The Treasury sold 2.9 billion euros of bonds due June 2013 at an average yield of 2.21 percent, compared with 2.07 percent at the previous sale on Aug. 30. It sold 3 billion euros of bonds due in March 2021 to yield 3.9 percent, more than the 3.81 percent previously. The treasury also sold 1.99 billion euros of floating-rate notes due 2015 with a yield of 1.78 percent, more than the 1.74 percent in August.
Demand for the 2013 bonds was 1.52 times the amount sold, higher than the 1.45 times at the previous sale, and the bid-to- cover ratio for the 2021 paper was 1.48 times, more than the 1.34 times in August.
Investors are driving up Italy’s borrowing costs following a near-default by Greece this year and as Prime Minister
Silvio Berlusconi struggles to retain enough support to prevent early elections in Europe’s most-indebted nation.

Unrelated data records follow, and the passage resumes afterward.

/-- R168, R173, R174, R181: the end of a reply clears the answer mark, and that of RESTART's OK is followed by the warm
reset; the warm reset clears every record as CONDITION-CLEAR does, makes timers and units IDLE, empties the lookaside
and keeps the rest of what MODE-STOP, or in SETUP the flush (R140), leaves; a cold reset leaves the reset values. -/
def Obligations.ResetsLeave : Prop :=
  (∀ s : State, Heard s → Answers (.restart []) s 0x85 .ok [] s) ∧
  (∀ s : State,
    ((∀ payload : List Byte, s.lkp.reply ≠ some { kind := 0x85, code := .ok, payload := payload }) →
      exec .replySent s = .next { s with lkp := { s.lkp with answer := false, reply := none } }) ∧
    (∀ payload : List Byte, s.lkp.reply = some { kind := 0x85, code := .ok, payload := payload } →
      exec .replySent s = exec .warmReset s) ∧
    CompletesWith .warmReset s fun t =>
      let u := match s.lkp.mode with | .run => modeStop s | .setup => flushQueue s
      t = { u with
        abu := { u.abu with lookaside := [] }
        sck := { u.sck with timers := t.sck.timers, units := t.sck.units, trim := 0 }
        fiu := { u.fiu with sensor := .hunting }
        lkp := { mode := .setup, rx := .hunting, answer := false, overrun := false, lsel := s.lkp.lsel,
                 reply := none }
        cnu := t.cnu } ∧
      (∀ n : Fin 4, t.sck.timers[n] = { s.sck.timers[n] with armed := false }) ∧
      (∀ n : Fin 4, t.sck.units[n] = { s.sck.units[n] with armed := false }) ∧
      (∀ n : Fin 32, t.cnu.records[n] =
        { u.cnu.records[n] with
          active := isLevelCondition n && u.cnu.records[n].active, count := 0, source := 0, time := Tag.zero }) ∧
      OutputsFollow t.cnu) ∧
  ∀ (s : State) (lsel : BitVec 2) (levels : BitVec 8), CompletesWith (.coldReset lsel levels) s fun t =>
    t = { State.reset with
      pending := s.pending
      lkp := { State.reset.lkp with lsel := lsel }
      fiu := { State.reset.fiu with lines := t.fiu.lines } } ∧
    (∀ l : Fin 8, t.fiu.lines[l].debounced = levelOf levels l ∧ t.fiu.lines[l].raw = levelOf levels l) ∧
    t.lkp.mode = .setup ∧ t.lkp.rx = .hunting ∧ t.lkp.answer = false ∧ t.lkp.overrun = false ∧
    t.sck.pos = { frame := 0, slot := 0, step := 0 } ∧ t.gbu.rhoNow.value = 1000 ∧ t.exs.plan = .void ∧
    t.hmu.queue = [] ∧ t.abu.statements = [] ∧ t.sck.log = [] ∧ t.exs.log = [] ∧
    (∀ n : Fin 32, t.cnu.records[n].active = false) ∧ (∀ i : Fin 256, t.abu.directory[i].valid = false) ∧
    ∀ ch : Fin 24, t.fiu.pulses[ch].counter = 0
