theorem effects_breakRecord (s) : Effects s (breakRecord s) := by
  unfold breakRecord
  split
  · exact .refl
  · exact ((aside_setSensor ..).trans (signals_raise ..).aside).effects

/-! ## The modes and the resets -/

theorem aside_balanceModeStart (s) : Aside s (balanceModeStart s) := aside_gbu s _

theorem effects_modeStart (s) : Effects s (modeStart s) :=
  (Effect.start s).one.trans ((effects_stepStart _).trans
    ((aside_balanceModeStart _).trans (aside_exportModeStart _)).effects)

@[simp] theorem modeStop_mode (s) : (modeStop s).lkp.mode = .setup := rfl

theorem flushQueue_mode (s) : (flushQueue s).lkp.mode = s.lkp.mode := by rw [(retires_flushQueue s).ticks.2.1]

theorem acts_warmReset (s) : Acts s (warmReset s) := by
  have rest : ∀ t : State, t.lkp.mode = .setup → Effects t { t with
      cnu := clearConds (BitVec.allOnes 32) t.cnu
      abu := { t.abu with lookaside := [] }
      sck := idleTimers t.sck
      fiu := { t.fiu with sensor := .hunting }
      lkp := { t.lkp with rx := .hunting, answer := false, overrun := false, reply := none, mode := .setup } } :=
    fun t ht => by
      have purged := Effect.purge t fun _ => false
      rw [List.filter_false] at purged
      refine (purged.one.trans (Effect.idle _).one).trans (Aside.effects ?_)
      exact ⟨ht.symm, rfl, rfl, rfl, rfl, rfl, rfl, rfl⟩
  unfold warmReset
  dsimp only
  split
  · exact (acts_modeStop s).trans (rest _ (modeStop_mode s))
  · next h => exact Effects.acts ((Effect.flush s).one.trans (rest _ ((flushQueue_mode s).trans h)))

end Sys2Proof.Machine
end

section
/-!
Every command, and so every step, as a chain of effects on the clock, the queues and the logs.
-/
namespace Sys2Proof.Machine

/-! ## The requests that touch them -/

theorem judgeModeStart_effects (f s) : (judgeModeStart f s).Leaves (Effects s) := by
  unfold judgeModeStart
  split
  · trivial
  split
  · trivial
  · exact effects_modeStart s

theorem judgeModeStop_acts (f s) : (judgeModeStop f s).Leaves (Acts s) := by
  unfold judgeModeStop
  split
  · trivial
  · exact acts_modeStop s

theorem all_timers {v : Vector SlotTimer 4} {p : SlotTimer → Bool} (h : v.toList.any p = false) (n : Fin 4) :
    p v[n] = false := by
  rw [List.any_eq_false] at h
  have := h v[n] (Vector.mem_toList_iff.2 (Vector.getElem_mem n.2))
  simpa using this

theorem judgeClockSet_effects (f s) : (judgeClockSet f s).Leaves (Effects s) := by
  unfold judgeClockSet
  refine leaves_unlessRun fun mode => ?_
  split
  · trivial
  next slotS =>
  split
  · trivial
  next step =>
  split
  · trivial
  next frame =>
  split
  · trivial
  next slot _ =>
  split
  · trivial
  next pos =>
  split
  · trivial
  next fits =>
  refine (Effect.clockSet s f slot mode (by simpa using slotS) (by omega) (by omega) (by omega) (by omega) (by omega)
    fun n armed => ?_).one
  have := all_timers (Bool.eq_false_of_not_eq_true fits) n
  rw [armed, Bool.true_and, decide_eq_false_iff_not] at this
  omega

theorem judgeClockTrim_effects (t s) : (judgeClockTrim t s).Leaves (Effects s) := by
  unfold judgeClockTrim
  split
  · trivial
  · next mode => exact (Effect.trim s t mode).one

theorem judgeTimerSet_effects (f s) : (judgeTimerSet f s).Leaves (Effects s) := by
  unfold judgeTimerSet
  split; · trivial
  split; · trivial
  split; · trivial
  split; · trivial
  next fits =>
  split; · trivial
  split; · trivial
  split; · trivial
  exact (Effect.timer s _ _ fun _ => .inl (Nat.lt_of_not_le fits)).one

theorem judgeTimerDisarm_effects (k s) : (judgeTimerDisarm k s).Leaves (Effects s) := by
  unfold judgeTimerDisarm
  split
  · trivial
  · exact (Effect.timer s _ _ fun h => absurd h Bool.false_ne_true).one

theorem judgeCaptureSet_effects (f s) : (judgeCaptureSet f s).Leaves (Effects s) := by
  unfold judgeCaptureSet
  repeat' split
  all_goals try trivial
  exact (Effect.units s _).one

theorem judgeCaptureDisarm_effects (k s) : (judgeCaptureDisarm k s).Leaves (Effects s) := by
  unfold judgeCaptureDisarm
  split
  · trivial
  · exact (Effect.units s _).one

theorem judgeCaptureTrigger_effects (k s) : (judgeCaptureTrigger k s).Leaves (Effects s) := by
  unfold judgeCaptureTrigger
  split
  · trivial
  split
  · exact effects_triggerUnit ..
  · trivial

theorem judgeCaptureFetch_effects (f s) : (judgeCaptureFetch f s).Leaves (Effects s) := by
  have fetched := (Effect.captures s (s.sck.log.drop Config.fetchSize) fun size => by
    rw [List.length_drop]; omega).one
  unfold judgeCaptureFetch
  dsimp only
  split
  · exact fetched.trans (signals_follow ..).aside.effects
  · exact fetched

theorem judgeExportArm_effects (f s) : (judgeExportArm f s).Leaves (Effects s) := by
  unfold judgeExportArm
  split
  · trivial
  · exact (effects_changeExport ..).trans (aside_formRecord _).effects

theorem judgeExportHalt_effects (f s) : (judgeExportHalt f s).Leaves (Effects s) := by
  unfold judgeExportHalt
  split
  · trivial
  · exact (effects_changeExport .halted 0 s.sck.pos s).trans (Aside.form (aside_exs _ (by rfl))).effects

theorem judgeExportRelease_effects (f s) : (judgeExportRelease f s).Leaves (Effects s) := by
  unfold judgeExportRelease
  split
  · trivial
  · exact (effects_changeExport .idle 0 s.sck.pos s).trans (Aside.form (aside_exs _ (by rfl))).effects

theorem judgeExportLogFetch_effects (f s) : (judgeExportLogFetch f s).Leaves (Effects s) := by
  have fetched := (Effect.slots s (s.exs.log.drop Config.fetchSize) fun size => by
    rw [List.length_drop]; omega).one
  unfold judgeExportLogFetch
  dsimp only
  split
  · exact fetched.trans (signals_follow ..).aside.effects
  · exact fetched

theorem judgeLookasidePurge_effects (k s) : (judgeLookasidePurge k s).Leaves (Effects s) := by
  unfold judgeLookasidePurge
  split
  · have purged := Effect.purge s fun _ => false
    rw [List.filter_false] at purged
    exact purged.one
  split
  · trivial
  · exact (Effect.purge s _).one

theorem judgePeriodClose_effects (f s) : (judgePeriodClose f s).Leaves (Effects s) := by
  unfold judgePeriodClose
  split
  · trivial
  next idle =>
  split
  · trivial
  next room => exact (Effect.mark s _ (not_not.1 idle) (Nat.lt_of_not_le room)).one

theorem judgeStatementFetch_effects (f s) : (judgeStatementFetch f s).Leaves (Effects s) := by
  have fetched := (Effect.fetch s Config.fetchSize).one
  unfold judgeStatementFetch
  dsimp only
  split
  · exact fetched.trans (signals_follow ..).aside.effects
  · exact fetched

/-! ## The events of drive channels -/

theorem execPeriodStart_effects {ch s t} (h : execPeriodStart ch s = .next t) : Effects s t := by
  unfold execPeriodStart at h
  dsimp only at h
  split at h <;> cases h
  · exact (aside_dcu s _).effects
  · exact .refl

theorem execActiveTimeEnd_effects {ch s t} (h : execActiveTimeEnd ch s = .next t) : Effects s t := by
  unfold execActiveTimeEnd at h
  dsimp only at h
  split at h <;> cases h
  · exact (aside_dcu s _).effects
  · exact .refl

/-- A row that is an event under a condition, and leaves the state as it is where that fails. -/
theorem effects_ite {c : Prop} [Decidable c] {s t : State} (h : Effects s t) : Effects s (if c then t else s) := by
  split
  · exact h
  · exact .refl

theorem execEmissionStep_effects {s t} (h : execEmissionStep s = .next t) : Effects s t := by
  unfold execEmissionStep at h
  split at h <;> cases h
  · next emitting => exact (Effect.emit s emitting).one
  all_goals exact .refl

theorem effects_sensorBytes (bytes : List Byte) (s) : Effects s (bytes.foldl sensorByte s) :=
  effects_foldl effects_sensorByte bytes s

theorem execSensorRecord_effects {bytes s t} (h : execSensorRecord bytes s = .next t) : Effects s t := by
  unfold execSensorRecord at h
  split at h <;> cases h
  · exact (aside_setSensor ..).effects.trans (effects_sensorBytes ..)
  · exact effects_sensorBytes ..

theorem execSensorRecordBroken_effects {bytes cause s t} (h : execSensorRecordBroken bytes cause s = .next t) :
    Effects s t := by
  have broken := (effects_sensorBytes bytes s).trans (effects_breakRecord _)
  unfold execSensorRecordBroken at h
  dsimp only at h
  split at h <;> cases h
  · exact broken
  · split
    · exact broken.trans (effects_sensorByte ..)
    · exact broken

/-! ## The events of the link -/

theorem execUnknownKind_effects {kind p s t} (h : execUnknownKind kind p s = .next t) : Effects s t := by
  unfold execUnknownKind at h
  split at h
  · cases h; exact .refl
  split at h <;> cases h
  · exact (relinked_overrunFrame ..).aside.effects
  · exact (relinked_answer ..).aside.effects

theorem execLinkFrameBroken_effects {cause s t} (h : execLinkFrameBroken cause s = .next t) : Effects s t := by
  unfold execLinkFrameBroken at h
  split at h <;> cases h
  · exact .refl
  · exact (relinked_breakBy ..).aside.effects

theorem execFrameDiscarded_effects {bytes s t} (h : execFrameDiscarded bytes s = .next t) : Effects s t := by
  unfold execFrameDiscarded at h
  dsimp only at h
  cases h
  exact effects_ite (relinked_discardFrame ..).aside.effects

theorem relinked_replyEnded (s) : Relinked s (replyEnded s) := ⟨_, s.cnu, rfl, rfl⟩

Berlusconi’s Cabinet faces a confidence vote in parliament today after a split in his coalition robbed him of an absolute majority in the lower house.
“Should Prime Minister Berlusconi step down, we would expect some spread widening as investors re-assess the political landscape and prospects for fiscal policy, but the move should be moderate and temporary,” Marzo Annunziata, chief economist at UniCredit Group in London wrote in an note to investors.
Risk Premium
The yield premium investors demand to hold 10-year Italian bonds rather than similar-maturity German securities has climbed 51 basis points since Aug. 2 to 173 basis points today and is approaching its euro-era record of 185 basis points set in June.
Italy’s spread was narrower than for the other euro peripheral nations such as Greece at 846 basis points, Spain at 197 basis points, Portugal at 420 basis points and Ireland at 440 basis points,
because Italy has done a better job at containing its deficit.
While Italy held the European Union’s biggest debt at the end of last year, valued at 115.8 percent of gross domestic product, the government kept the deficit in check during the economic crisis, helping limit the impact of Europe’s debt crisis on Italian bonds. Ireland’s deficit of 14.3 percent in 2009 was almost three times Italy’s at 5.3 percent, while Spain’s at 11.2 percent of GDP is more than twice the Italian gap.
The government is publishing new economic forecasts today and will maintain its goals of the cutting the budget shortfall to 5 percent this year and 3.9 percent in 2011.
Berlusconi today is seeking parliament’s backing for his agenda for the rest of the legislature that ends in 2013, including making the tax code simpler. While he’ll probably win that support, political gridlock may lead to elections next year, analysts said.